As beforehand anticipated, preferably the unit 1 comprises at least one arrangement 11 , 78 to be connected to an electrical load 50, said arrangement 11 , 78 is associated to the panel 2 and establishes an electrical connection with the second conduction element 8. The arrangement 11 , 78 to be connected to the electrical load 50 can be and/or provide, a USB port 11 and/or a data connection, or one or more cables 77 (see Figure 3), a socket or any other component/connection/attachment apt to electrically connect an electrical load 50 to the second conduction element 8 in order to supply the electrical load 50.

Preferably, the unit 1 does not provide visible cables. If the unit 1 does not provide visible cables, the cables can be completely absent or can be directly visible (“hidden” cables). For example, the cables can be housed inside suitable ducts 79 (for example, see Figure 9A, wherein the sectioned component provided with a sloped wall is a duct) or other containment bodies suitably arranged for limiting o almost eliminating their visibility, therefore without compromising the transparency of the unit 1 .

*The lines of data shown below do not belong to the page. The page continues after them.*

-- ==== Sys2Proof/Machine/CollCmd.lean ====
section
/-!
DEFINITION. The collective class (R103, R104) and the rows of the trusses: rounds, votes and decisions (R300 to R305), status
(R309), and a bucket's timers and frames.
-/

namespace Sys2Proof.Machine

/-! ### Opening a round -/

/-- The courses a handle spans, from any sheaf that holds it. -/
def State.collAny (s : State) (a h : W16) : Option Coll := (s.collSheaves a h).head?.bind (fun g => s.coll g a h)

/-- The group as the next round will have it. -/
def nextGroup (s : State) (a h : W16) (m : ModColl) : List W32 :=
  match s.allot? a.toNat, s.collAny a h with
  | some x, some c => groupOf s x.members c.plan.courses m.backups
  | _, _ => m.group

/-- Whether a course declared down still leaves some rank or backup without a route, so that later failures carry `LINK_DOWN` too (R297). -/
def stillDown (s : State) (m : ModColl) : Bool :=
  m.linkDown && (m.group ++ m.bk.map (·.2)).any (fun q => decide (q ≠ s.fabric.address) && (s.route m.allot q).isNone)

/-- The module truss's part in opening a round: group, backups and determinism mode are read anew (R280, R293, R306). -/
def openModule (s : State) (a h : W16) : State :=
  match s.modColl a h with
  | none => s
  | some m =>
    let grp := nextGroup s a h m
    let det := (s.allot? a.toNat).any (·.det)
    let s := s.modModColl a h (fun m => { m with group := grp, bk := m.backups, det := det, voted := false,
                                                 vote := (true, .ok), isUndecided := false, votes := [], occ := [] })
    s.modModColl a h (fun m => { m with linkDown := stillDown s m })

/-- The number under which a module votes and acknowledges: its rank, or P plus the rank that it backs (R293, R300). -/
def ModColl.voter (m : ModColl) (own : W32) : Nat :=
  match m.role own with
  | .rank r => r
  | .backup r => m.p + r
  | .outside => 2 * m.p

/-- The number and address of every rank and backup but this module. -/
def ModColl.voters (m : ModColl) (own : W32) : List (Nat × W32) :=
  (m.group.zipIdx.map (fun e => (e.2, e.1)) ++ m.bk.map (fun e => (m.p + e.1, e.2))).filter (fun e => decide (e.2 ≠ own))

/-- The decider decides: the decision goes to every other rank and backup (R300). -/
def sendDecision (s : State) (a h : W16) (m : ModColl) (c : Coll) (commit : Bool) (st : Status) : State :=
  let o : Outcome := { seq := c.openSeq, run := c.run, commit := commit, status := st, acks := [], applied := decide (m.p ≤ 1),
                       live := true }
  let s := s.modModColl a h (fun m => { m with outcomes := m.outcomes ++ [o] })
  (m.voters s.fabric.address).foldl (fun s e => s.send (.decision e.2 a h c.openSeq c.run 0 commit st)) s

/-- The decider sends its decisions once more to every module that has not acknowledged them (R300). -/
def repeatDecision (s : State) (m : ModColl) : State :=
  m.outcomes.foldl (fun s o => ((m.voters s.fabric.address).filter (fun e => !o.acks.contains e.1)).foldl
    (fun s e => s.send (.decision e.2 m.allot m.handle o.seq o.run 0 o.commit o.status)) s) s

/-- Every decision that some module has not acknowledged is sent again. DESIGN CHOICE (log entry 76): the spec says that the decider
repeats it and not how often. -/
def repeatDecisions (s : State) : State := s.modColls.foldl repeatDecision s

/-- The worst status of the votes recorded (R46). -/
def worstVote (m : ModColl) : Status := m.votes.foldl (fun st e => Status.worse st e.2.2) .ok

Moreover, the unit 1 can comprise further components, in dependence of the specific application and/or design choices. For example, Figure 3 shows that the unit 1 can comprise ele- ments/boards, such as control elements/boards. More particularly, Figure 3 illustrates that upstream the panel 2, it is possible to provide a relay board or dimmer board 80 or DALI board (upstream the button 52) to which an electric cable 5T (for example, a LED or ON/OFF type lighting element), a control board 81 (a 12/24 V board, upstream the switch 52’) can be connected. The touch metal switch 52’ can be configured to manage the supply or interruption of the supply to the right unit 1 . The unit 1 can comprise, and/or can interface with, one or more domotics systems. With reference to Figure 3, the element indicated by 81 can be a board suitable to manage the domotics and the element indicated by 52’ could be a command input delivering a data signal to the board 81 , which indexes the data signal. In such installation 100, a plurality of electrical loads 50 can be provided, each of them is associated to a unique IP address; the domotics system, by the data signal, can manage the commands to the IP addresses and therefore can in this way manage the electrical loads 50 (for example, lighting elements 51 ). In such an embodiment, it is not required a dedicated switch because the board 81 commands the activa- tion/deactivation of each electrical load 50 (with the possibility to command by a computer). All the electrical loads 50 can be connected to a same data bus line. Despite the possibility of providing a single data bus, by the IP addresses associated to the electrical loads it is possible to supply a determined electrical load 50 or a subset of the plurality of electrical loads 50. The domotics signal (apt to enable to manage a data signal) can be for example provided by one among: a “DALI” system, a “Konnex” (KNX) system or a “1-10V” system.

Moreover, it is worth noting that the unit 1 is preferably a watertight unit. Particularly, the unit 1 can be configured to operate in humid/wet environments and/or by immersion (underwater applications). In the preferred embodiment, wherein the panel 2 is layered and provides at least two plates 3, 4, the unit 1 is configured to prevent water from entering between the two plates 3, 4, in order to ensure the electric conduction at the coating 5 and consequently of the conductive tracks 9. The degree of protection of the unit 1 can be IP68; therefore, it can be used in a humid/wet environment or by immersion. For example, the unit 1 can be used in humid/wet environments without the risk of oxidation (therefore without the risk of forming rust in the metal components); the unit 1 can be therefore used in external environments, which are subjected to humidity.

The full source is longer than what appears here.